Yvette – That is incredibly exciting! Is being in an Olympic cycle really different than a normal competitive year?

Imogen – In a lot of ways it is business as usual, we don’t make that many changes in the Olympic year. The main one is mostly that the season itself is a bit shorter. Often in rowing, the World Championships are in September, this year, the finals are right at the beginning of August. So it’s almost two months shorter than the usual season. So things tend to come quite thick and fast. The racing starts a little bit earlier than usual. I’m out of the country for a portion of every single month leading up to the games, so things just go really quickly.

LUCERNE, SWITZERLAND – JULY 09: Imogen Grant of Great Britain wins the Gold Medal in the Lightweight Womens Single Sculls Final during Rowing World Cup 3 at Rotsee on July 9, 2022 in Lucerne, Switzerland. (Photo by Chris Ricco/Getty Images for British Rowing)

Yvette – I bet they do. So when you say you’re out of the country, is that because the training camps are all at different locations, is that due to just the facilities or any other reasons?

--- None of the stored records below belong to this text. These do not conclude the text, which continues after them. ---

@[simp] theorem State.compare_handle (addr got : Byte) (s : State) : (s.compare addr got).handle = s.handle := by
  unfold State.compare; split <;> rfl
@[simp] theorem State.compare_configured (addr got : Byte) (s : State) : (s.compare addr got).configured = s.configured := by
  unfold State.compare; split <;> rfl
@[simp] theorem State.compare_faultKind (addr got : Byte) (s : State) : (s.compare addr got).faultKind = s.faultKind := by
  unfold State.compare; split <;> rfl
@[simp] theorem State.compare_a (addr got : Byte) (s : State) : (s.compare addr got).a = s.a := by
  unfold State.compare; split <;> rfl
@[simp] theorem State.compare_result (addr got : Byte) (s : State) : (s.compare addr got).result = s.result := by
  unfold State.compare; split <;> rfl
@[simp] theorem State.compare_rspKind (addr got : Byte) (s : State) : (s.compare addr got).rspKind = s.rspKind := by
  unfold State.compare; split <;> rfl
@[simp] theorem State.compare_busy (addr got : Byte) (s : State) : (s.compare addr got).busy = s.busy := by
  unfold State.compare; split <;> rfl
@[simp] theorem State.compare_op (addr got : Byte) (s : State) : (s.compare addr got).op = s.op := by
  unfold State.compare; split <;> rfl
@[simp] theorem State.compare_seq (addr got : Byte) (s : State) : (s.compare addr got).seq = s.seq := by
  unfold State.compare; split <;> rfl
@[simp] theorem State.compare_engine (addr got : Byte) (s : State) : (s.compare addr got).engine = s.engine := by
  unfold State.compare; split <;> rfl
@[simp] theorem State.compare_temps (addr got : Byte) (s : State) : (s.compare addr got).temps = s.temps := by
  unfold State.compare; split <;> rfl
@[simp] theorem State.compare_image (addr got : Byte) (s : State) : (s.compare addr got).image = s.image := by
  unfold State.compare; split <;> rfl
@[simp] theorem State.compare_trace (addr got : Byte) (s : State) : (s.compare addr got).trace = s.trace := by
  unfold State.compare; split <;> rfl
@[simp] theorem State.compare_cmd (addr got : Byte) (s : State) : (s.compare addr got).cmd = s.cmd := by
  unfold State.compare; split <;> rfl
@[simp] theorem State.compare_script (addr got : Byte) (s : State) : (s.compare addr got).script = s.script := by
  unfold State.compare; split <;> rfl
@[simp] theorem State.compare_answers (addr got : Byte) (s : State) : (s.compare addr got).answers = s.answers := by
  unfold State.compare; split <;> rfl
@[simp] theorem State.compare_cut (addr got : Byte) (s : State) : (s.compare addr got).cut = s.cut := by
  unfold State.compare; split <;> rfl
@[simp] theorem State.compare_policy (addr got : Byte) (s : State) : (s.compare addr got).policy = s.policy := by
  unfold State.compare; split <;> rfl
@[simp] theorem State.compare_reads (addr got : Byte) (s : State) : (s.compare addr got).reads = s.reads := by
  unfold State.compare; split <;> rfl
@[simp] theorem State.compare_era (addr got : Byte) (s : State) : (s.compare addr got).era = s.era := by
  unfold State.compare; split <;> rfl

/-- A `writeAndCheck` reports exactly its mismatches (R79, R122). -/
theorem State.compare_diag (addr got : Byte) (s : State) :
    (s.compare addr got).diag = s.diag ++ mismatches addr s.temps.w got := by
  unfold State.compare mismatches; split <;> simp

end Sys2Proof.Machine
end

Imogen – It’s training camps, that’s where we are at the moment, and we have another one just before the first race of the season. But then all of the registers that we go to in preparation are all abroad as well, in different locations throughout Europe, so we have to travel to them in order to race, then back to the UK. During the winter, it’s a little deceptive given that we’re travelling so much at the moment, but we spend the majority of our time at the National Training Centre just outside of Reading.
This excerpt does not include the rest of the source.